Indian-American inventor

Sumita Basu Mitra (born 1949) is an Indian-American inventor who is a professor at the University of South Florida. She developed the nanomaterials used in state-of-the-art 3M dental composites, which have been used in billions of procedures around the world. She is a Fellow of the National Academy of Engineering, the National Academy of Inventors, and the National Inventors Hall of Fame.

== Early life and education ==
In 1978, Mitra joined 3M, where she worked as a senior chemist focusing on materials for health care. She specialized in nanotechnology, adhesion science, and surface chemistry.[5] In particular, she focused on the realization of smart materials to help in dentistry.[6] At the time, dentists performed tooth repairs using a combination of two different materials, microfills and microhybrid composites.[4] Mitra designed the nanomaterials-based filler platform that 3M uses for all state-of-the-art dental restoratives.[7] Nanoparticles ('nanomeric filler particles') within these materials imitate teeth's natural enamel, allowing them to remain glossy and strong. She showed that these materials could be used to restore teeth in any area of the mouth. These platforms enabled the realization of the Filtek composites.[6] These composites have been used in hundreds of millions of procedures worldwide. The first generation of the composites was launched in 2002 and the second generation in 2005.[8]
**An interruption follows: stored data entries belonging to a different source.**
-- ==== Sys2Proof/Tests/Slice0.lean ====
section
/-! SUPPORT. The model's own tests, and a witness for each statement that has hypotheses. Expected values come from
95_test_vectors.md (the vector's name stands in the comment) or by hand from the rule named. -/

namespace Sys2Proof.Tests

open Sys2Proof.Machine

/-! ## WellFormed: the one check, with a term of each kind that it refuses -/

def extrasOff : Config.Params := { Config.defaultParams with extras := .off }

theorem test_wellFormed_refuses_ldByte : Instr.wellFormed extrasOff (.ldByte 0 5) = false := by decide
theorem test_wellFormed_refuses_rnd : Instr.wellFormed extrasOff (.rnd 0 5) = false := by decide
theorem test_wellFormed_refuses_ldF : Instr.wellFormed extrasOff (.ldF 0) = false := by decide
theorem test_wellFormed_admits : Instr.wellFormed extrasOff (.addByte 0 5) = true ∧
    Instr.wellFormed Config.defaultParams (.ldByte 0 5) = true := by decide

/-! ## Decode: a word of every row, written out bit by bit from R47 and R52 -/

theorem test_decode_whole_words :
    decodeTableWord 16 0b0000_0000_0000_0000 = some .nop ∧ decodeTableWord 16 0b0000_0000_1110_0000 = some .cls ∧
    decodeTableWord 16 0b0000_0000_1110_1110 = some .ret := by decide

theorem test_decode_addresses :
    decodeTableWord 16 0b0001_0010_0011_0100 = some (.jp 0x234) ∧
    decodeTableWord 16 0b0010_0011_0000_0000 = some (.call 0x300) ∧
    decodeTableWord 16 0b1010_0010_1111_0000 = some (.ldI 0x2F0) ∧
    decodeTableWord 16 0b1011_1111_1111_1111 = some (.jpV0 0xFFF) := by decide

theorem test_decode_bytes :
    decodeTableWord 16 0b0011_0011_0100_0010 = some (.seByte 3 0x42) ∧
    decodeTableWord 16 0b0100_1111_0000_0001 = some (.sneByte 15 0x01) ∧
    decodeTableWord 16 0b0110_1010_0010_1111 = some (.ldByte 10 0x2F) ∧
    decodeTableWord 16 0b0111_0000_0010_0000 = some (.addByte 0 0x20) ∧
    decodeTableWord 16 0b1100_0011_0000_1111 = some (.rnd 3 0x0F) := by decide

theorem test_decode_register_pairs :
    decodeTableWord 16 0b0101_0001_0010_0000 = some (.seReg 1 2) ∧
    decodeTableWord 16 0b1001_0001_0010_0000 = some (.sneReg 1 2) ∧
    decodeTableWord 16 0b1000_0001_0010_0000 = some (.ldReg 1 2) ∧
    decodeTableWord 16 0b1000_0001_0010_0001 = some (.orReg 1 2) ∧
    decodeTableWord 16 0b1000_0001_0010_0010 = some (.andReg 1 2) ∧
    decodeTableWord 16 0b1000_0001_0010_0011 = some (.xorReg 1 2) := by decide

theorem test_decode_arithmetic :
    decodeTableWord 16 0b1000_1010_1011_0100 = some (.addReg 10 11) ∧
    decodeTableWord 16 0b1000_0001_0010_0101 = some (.subReg 1 2) ∧
    decodeTableWord 16 0b1000_0100_0101_0110 = some (.shr 4 5) ∧
    decodeTableWord 16 0b1000_0001_0010_0111 = some (.subn 1 2) ∧
    decodeTableWord 16 0b1000_0100_0101_1110 = some (.shl 4 5) ∧
    decodeTableWord 16 0b1101_0001_0010_1111 = some (.drw 1 2 15) := by decide

theorem test_decode_class_E_and_timers :
    decodeTableWord 16 0b1110_0001_1001_1110 = some (.skp 1) ∧
    decodeTableWord 16 0b1110_0000_1010_0001 = some (.sknp 0) ∧
    decodeTableWord 16 0b1111_0011_0000_0111 = some (.ldVxDt 3) ∧
    decodeTableWord 16 0b1111_0101_0000_1010 = some (.ldVxK 5) ∧
    decodeTableWord 16 0b1111_0011_0001_0101 = some (.ldDtVx 3) ∧
    decodeTableWord 16 0b1111_0000_0001_1000 = some (.ldStVx 0) := by decide

theorem test_decode_class_F_memory :
    decodeTableWord 16 0b1111_0101_0001_1110 = some (.addI 5) ∧
    decodeTableWord 16 0b1111_0010_0010_1001 = some (.ldF 2) ∧
    decodeTableWord 16 0b1111_0011_0011_0011 = some (.ldB 3) ∧
    decodeTableWord 16 0b1111_0001_0101_0101 = some (.ldMemVx 1) ∧
    decodeTableWord 16 0b1111_0010_0110_0101 = some (.ldVxMem 2) := by decide

/-- T40.8 to T40.10, T42.9, T42.10, T43.15, T43.16, T49.16 to T49.18: words of no row. -/
theorem test_decode_refuses_reserved_words :
    ∀ w ∈ [0x0123, 0x00E1, 0x00FE, 0x5001, 0x512F, 0x9121, 0x8128, 0x812D, 0xE19F, 0xF0FF, 0xF00B],
      decodeTableWord 16 w = none := by decide

theorem test_decode_refuses_truncated_bytes :
    decodeBytes [] = .error .truncated ∧ decodeBytes [0x12] = .error .truncated := by decide

/-- R45: two bytes are taken and the rest is left. -/
theorem test_decode_leaves_the_rest : decodeBytes [0x12, 0x34, 0xAB] = .ok (.jp 0x234, [0xAB]) := by decide

/-- R52: 35 rows. -/
theorem test_opcode_table_length : opcodeTable.length = 35 := by decide

/-! ## One cycle on a small state -/

/-- The construction state with some registers written. -/
def withRegs (l : List (Reg × Byte)) (s : State) : State := l.foldl (fun s r => writeReg s r.1 r.2) s

/-- A state with registers, I and bytes from 0x300 on. -/
def start (l : List (Reg × Byte)) (i : Word) (bs : List Byte := []) : State :=
  putBytes (setIdx (withRegs l .reset) i) 0x300 bs

/-- The default parameters with one setting changed. -/
def shiftY (s : State) : State := { s with params := { s.params with shiftSrc := .y } }
def advancing (s : State) : State := { s with params := { s.params with ldstIndex := .advance } }
def fontAllowed (s : State) : State := { s with params := { s.params with fontWrite := .allow } }
def noExtras (s : State) : State := { s with params := { s.params with extras := .off } }

/-- The state after one cycle of the word at PC. -/
def after (w : Nat) (s : State) : Option State :=
  match step (s.withFetchWord 16 w) with
  | .next t => some t
  | _ => none

/-- The error of one cycle of the word at PC. -/
def errorOf (w : Nat) (s : State) : Option Fault :=
  match step (s.withFetchWord 16 w) with
  | .fault f => some f
  | _ => none

/-- PC, Vx and VF after a cycle. -/
def pcVxVf (x : Reg) (w : Nat) (s : State) : Option (Word × Byte × Byte) :=
  (after w s).map (fun t => (t.pc, readReg t x, readReg t 15))

/-- PC after a cycle. -/
def pcOf (w : Nat) (s : State) : Option Word := (after w s).map State.pc

/-- I after a cycle. -/
def idxOf (w : Nat) (s : State) : Option Word := (after w s).map State.idx

/-- `n` bytes from an address on, after a cycle. -/
def bytesOf (a n w : Nat) (s : State) : Option (List Byte) := (after w s).map (fun t => bytesAt t a n)

/-- Pixels (x, y) after a cycle, and VF. -/
def pixelsAt (l : List (Fin 64 × Fin 32)) (w : Nat) (s : State) : Option (List Bool × Byte) :=
  (after w s).map (fun t => (l.map (fun p => t.fb.pixel p.2 p.1), readReg t 15))

/-- The stack with one entry written and SP set. -/
def withStack (sp : Fin 17) (k : Fin 16) (v : Word) (s : State) : State :=
  { s with sp := sp, stack := s.stack.set k v }

/-- The keypad with one key pressed. -/
def pressed (k : Fin 16) (s : State) : State := { s with keys := s.keys.set k true }

/-- One pixel set. -/
def lit (x : Fin 64) (y : Fin 32) (s : State) : State := setFb s (s.fb.toggle y x)

/-- T40.11. -/
theorem test_nop_at_the_last_word : pcOf 0x0000 (setPc .reset 0xFFE) = some 0x1000 := by decide
/-- T40.2. -/
theorem test_cls_clears : pixelsAt [(0, 0), (5, 3), (63, 31)] 0x00E0 (lit 0 0 (lit 5 3 (lit 63 31 .reset))) =
    some ([false, false, false], 0) := by decide
/-- T40.5. -/
theorem test_ret_from_a_full_stack :
    (after 0x00EE (withStack 16 15 0x404 .reset)).map (fun t => (t.pc, t.sp)) = some (0x404, 15) := by decide
/-- T40.6. -/
theorem test_ret_underflow : errorOf 0x00EE .reset = some (.stackUnderflow 0x200) := by decide
/-- T41.1. -/
theorem test_jp : pcOf 0x1234 .reset = some 0x234 := by decide
/-- T41.6. -/
theorem test_call_fills_the_stack :
    (after 0x2300 (setPc (withStack 15 0 0 .reset) 0x204)).map (fun t => (t.pc, t.sp, t.stack[15])) =
      some (0x300, 16, 0x206) := by decide
/-- T41.7. -/
theorem test_call_overflow : errorOf 0x2300 (setPc (withStack 16 0 0x202 .reset) 0x204) = some (.stackOverflow 0x204) := by
  decide
/-- T42.1, T42.2. -/
theorem test_se_byte : pcOf 0x3342 (setPc (withRegs [(3, 0x42)] .reset) 0x210) = some 0x214 ∧
    pcOf 0x3342 (setPc (withRegs [(3, 0x41)] .reset) 0x210) = some 0x212 := by decide
/-- T42.4, T42.5. -/
theorem test_sne_byte : pcOf 0x4342 (setPc (withRegs [(3, 0x42)] .reset) 0x210) = some 0x212 ∧
    pcOf 0x4300 (setPc (withRegs [(3, 0x42)] .reset) 0x210) = some 0x214 := by decide
/-- T42.6, T42.7. -/
theorem test_se_reg : pcOf 0x5120 (withRegs [(1, 7), (2, 7)] .reset) = some 0x204 ∧
    pcOf 0x5120 (withRegs [(1, 7), (2, 8)] .reset) = some 0x202 := by decide
/-- R72's example; x = y never skips. -/
theorem test_sne_reg : pcOf 0x9120 (withRegs [(1, 7), (2, 8)] .reset) = some 0x204 ∧
    pcOf 0x9110 (withRegs [(1, 7)] .reset) = some 0x202 := by decide
/-- T42.9. -/
theorem test_unrecognised_word : errorOf 0x5001 .reset = some (.unimplementedOpcode 0x5001) := by decide
/-- R74's example, and R58. -/
theorem test_ld_byte : pcVxVf 10 0x6A2F .reset = some (0x202, 0x2F, 0) ∧
    errorOf 0x6A2F (noExtras .reset) = some (.unimplementedOpcode 0x6A2F) := by decide
/-- R75's example. -/
theorem test_ld_reg : pcVxVf 1 0x8120 (withRegs [(2, 0x99)] .reset) = some (0x202, 0x99, 0) := by decide
/-- R76's example: OR leaves VF alone. -/
theorem test_or : pcVxVf 1 0x8121 (withRegs [(1, 0xF0), (2, 0x0F), (15, 1)] .reset) = some (0x202, 0xFF, 1) := by decide
/-- R77's example. -/
theorem test_and : pcVxVf 1 0x8122 (withRegs [(1, 0xF0), (2, 0x3C)] .reset) = some (0x202, 0x30, 0) := by decide
/-- R78's example. -/
theorem test_xor : pcVxVf 1 0x8123 (withRegs [(1, 0xF0), (2, 0x3C)] .reset) = some (0x202, 0xCC, 0) := by decide
/-- R79's example: draw 0xA7, `C30F`. -/
theorem test_rnd_masks_the_draw : readReg (rndWith 0xA7 3 0x0F .reset) 3 = 0x07 := by decide
/-- R79: a zero mask gives 0 whatever the draw is. -/
theorem test_rnd_zero_mask (r : Byte) : readReg (rndWith r 3 0x00 .reset) 3 = 0x00 := by
  rw [rndWith, readReg_writeReg, if_pos rfl]; exact BitVec.and_zero
/-- T44.2, T44.6. -/
theorem test_add_byte : pcVxVf 0 0x7001 (withRegs [(0, 0xFF)] .reset) = some (0x202, 0x00, 1) ∧
    pcVxVf 15 0x7F01 (withRegs [(15, 0xFF)] .reset) = some (0x202, 1, 1) := by decide
/-- T44.9, T44.12. -/
theorem test_add_reg : pcVxVf 1 0x8124 (withRegs [(1, 0x10), (2, 0x20), (15, 1)] .reset) = some (0x202, 0x30, 0) ∧
    pcVxVf 1 0x81F4 (withRegs [(1, 0xFF), (15, 1)] .reset) = some (0x202, 0x00, 1) := by decide
/-- T44.15, T44.16. -/
theorem test_sub : pcVxVf 1 0x8125 (withRegs [(1, 3), (2, 5)] .reset) = some (0x202, 0xFE, 0) ∧
    pcVxVf 1 0x8125 (withRegs [(1, 5), (2, 5)] .reset) = some (0x202, 0x00, 1) := by decide
/-- T44.19, T44.22. -/
theorem test_subn : pcVxVf 1 0x8127 (withRegs [(1, 3), (2, 5)] .reset) = some (0x202, 0x02, 1) ∧
    pcVxVf 15 0x8F17 (withRegs [(15, 2), (1, 1)] .reset) = some (0x202, 0, 0) := by decide
/-- T45.6, T45.7. -/
theorem test_shr : pcVxVf 4 0x8456 (shiftY (withRegs [(4, 4), (5, 0x81)] .reset)) = some (0x202, 0x40, 1) ∧
    pcVxVf 4 0x8456 (withRegs [(4, 4), (5, 0x81)] .reset) = some (0x202, 0x02, 0) := by decide
/-- T45.8, T45.12. -/
theorem test_shl : pcVxVf 4 0x840E (withRegs [(4, 0x81)] .reset) = some (0x202, 0x02, 1) ∧
    pcVxVf 4 0x845E (shiftY (withRegs [(4, 1), (5, 0xC0)] .reset)) = some (0x202, 0x80, 1) := by decide
/-- T46.2. -/
theorem test_ld_i : idxOf 0xAFFF (setIdx .reset 0x123) = some 0xFFF := by decide
/-- T46.4, T46.6. -/
theorem test_jp_v0 : pcOf 0xBFFF (withRegs [(0, 0xFF)] .reset) = some 0x10FE ∧
    pcOf 0xB5F0 (withRegs [(0, 2), (5, 0x40)] .reset) = some 0x5F2 := by decide
/-- T46.8, T46.9. -/
theorem test_add_i : idxOf 0xF11E (start [(1, 1)] 0xFFF) = some 0x1000 ∧
    idxOf 0xF11E (start [(1, 1)] 0xFFFF) = some 0 := by decide
/-- T46.14, T46.15. -/
theorem test_ld_f : idxOf 0xF329 (withRegs [(3, 0x0F)] .reset) = some 0x4B ∧
    errorOf 0xF329 (withRegs [(3, 0x10)] .reset) = some (.outOfBounds 0x10) := by decide
/-- T47.2, T47.9. -/
theorem test_drw_collides_and_wraps :
    pixelsAt [(2, 3)] 0xD011 (lit 2 3 (start [(0, 2), (1, 3)] 0x300 [0x80])) = some ([false], 1) ∧
    pixelsAt [(5, 8), (6, 8)] 0xD011 (start [(0, 0x45), (1, 0xC8)] 0x300 [0x80]) = some ([true, false], 0) := by decide
/-- T47.5, T47.7. -/
theorem test_drw_wraps_both_ways_and_faults :
    pixelsAt [(62, 31), (63, 31), (0, 31), (1, 31), (62, 0), (1, 0), (63, 0), (0, 0)] 0xDAB2
      (start [(10, 0x3E), (11, 0x1F)] 0x300 [0xF0, 0x90]) =
        some ([true, true, true, true, true, true, false, false], 0) ∧
    errorOf 0xD012 (start [] 0xFFF) = some (.outOfBounds 0x1000) := by decide
/-- T48.1, T48.9. -/
theorem test_bcd : bytesOf 0x300 3 0xF333 (start [(3, 0x9C)] 0x300) = some [1, 5, 6] ∧
    bytesOf 0x04E 3 0xF033 (fontAllowed (start [(0, 0xFF)] 0x04E)) = some [2, 5, 5] := by decide
/-- T48.6, T48.8. -/
theorem test_bcd_faults : errorOf 0xF033 (start [(0, 0xFF)] 0xFFE) = some (.outOfBounds 0x1000) ∧
    errorOf 0xF033 (start [(0, 0xFF)] 0x04E) = some (.outOfBounds 0x04E) := by decide
/-- T48.12, T48.15. -/
theorem test_store : (after 0xF155 (advancing (start [(0, 0x11), (1, 0x22)] 0x400))).map
      (fun t => (t.idx, bytesAt t 0x400 3)) = some (0x402, [0x11, 0x22, 0]) ∧
    bytesOf 0xFFE 2 0xFF55 (start [(0, 1), (15, 0xEE)] 0xFF0) = some [0, 0xEE] := by decide
/-- T48.16. -/
theorem test_store_faults_in_the_font : errorOf 0xF155 (start [(0, 1), (1, 2)] 0x04F) = some (.outOfBounds 0x04F) := by
  decide
/-- T48.17 (at 0x300), T48.20. -/
theorem test_load : (after 0xF265 (start [(3, 9)] 0x300 [0xAA, 0xBB, 0xCC, 0xDD])).map
      (fun t => (regsUpTo t 3, t.idx)) = some ([0xAA, 0xBB, 0xCC, 9], 0x300) ∧
    pcVxVf 0 0xFF65 (putBytes (start [] 0xFF0) 0xFFF [0x77]) = some (0x202, 0, 0x77) := by decide
/-- T48.22, T48.23. -/
theorem test_load_advances_or_faults :
    errorOf 0xF165 (advancing (start [] 0xFFFF)) = some (.outOfBounds 0xFFFF) ∧
    idxOf 0xF065 (advancing (start [] 0xFFF)) = some 0x1000 := by decide
/-- T49.1. -/
theorem test_ld_vx_dt : pcVxVf 3 0xF307 (setDt .reset 0x3C) = some (0x202, 0x3C, 0) := by decide
/-- T49.3, T49.4. -/
theorem test_timer_writes : (after 0xF315 (withRegs [(3, 0x3C)] .reset)).map (fun t => (t.dt, t.st)) = some (0x3C, 0) ∧
    (after 0xF018 (withRegs [(0, 5)] .reset)).map (fun t => (t.dt, t.st)) = some (0, 5) := by decide
/-- T49.12, T49.10. -/
theorem test_skp : pcOf 0xEF9E (pressed 15 (setPc (withRegs [(15, 0x0F)] .reset) 0x220)) = some 0x224 ∧
    errorOf 0xE19E (pressed 0 (setPc (withRegs [(1, 0x10)] .reset) 0x220)) = some (.outOfBounds 0x10) := by decide
/-- T49.8, T49.9. -/
theorem test_sknp : pcOf 0xE1A1 (setPc (withRegs [(1, 5)] .reset) 0x220) = some 0x224 ∧
    pcOf 0xE1A1 (pressed 5 (setPc (withRegs [(1, 5)] .reset) 0x220)) = some 0x222 := by decide
/-- T49.13, T49.14. -/
theorem test_wait_for_key : pcVxVf 5 0xF50A (pressed 3 (pressed 9 (setPc .reset 0x230))) = some (0x232, 3, 0) ∧
    pcVxVf 5 0xF50A (setPc (withRegs [(5, 0x77)] .reset) 0x230) = some (0x230, 0x77, 0) := by decide
/-- F2: an odd PC. -/
theorem test_odd_pc : pcVxVf 0 0x607F (setPc .reset 0x301) = some (0x303, 0x7F, 0) := by decide
/-- F4, F6. -/
theorem test_fetch_faults : step (setPc .reset 0xFFF) = .fault (.outOfBounds 0x1000) ∧
    step (setPc .reset 0x10FE) = .fault (.outOfBounds 0x10FE) := ⟨rfl, rfl⟩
Mitra's innovation fundamentally addressed key limitations in previous dental restoration materials: lack of durability, aesthetics, and universal applicability. Her introduction of nanotechnology into dental composites helped overcome the dichotomy between strength and polishability. By utilizing nanosized silica and zirconia particles, she was able to create a hybrid structure that provided both superior mechanical properties and a lifelike appearance, which was previously difficult to achieve in dental restorations.[18]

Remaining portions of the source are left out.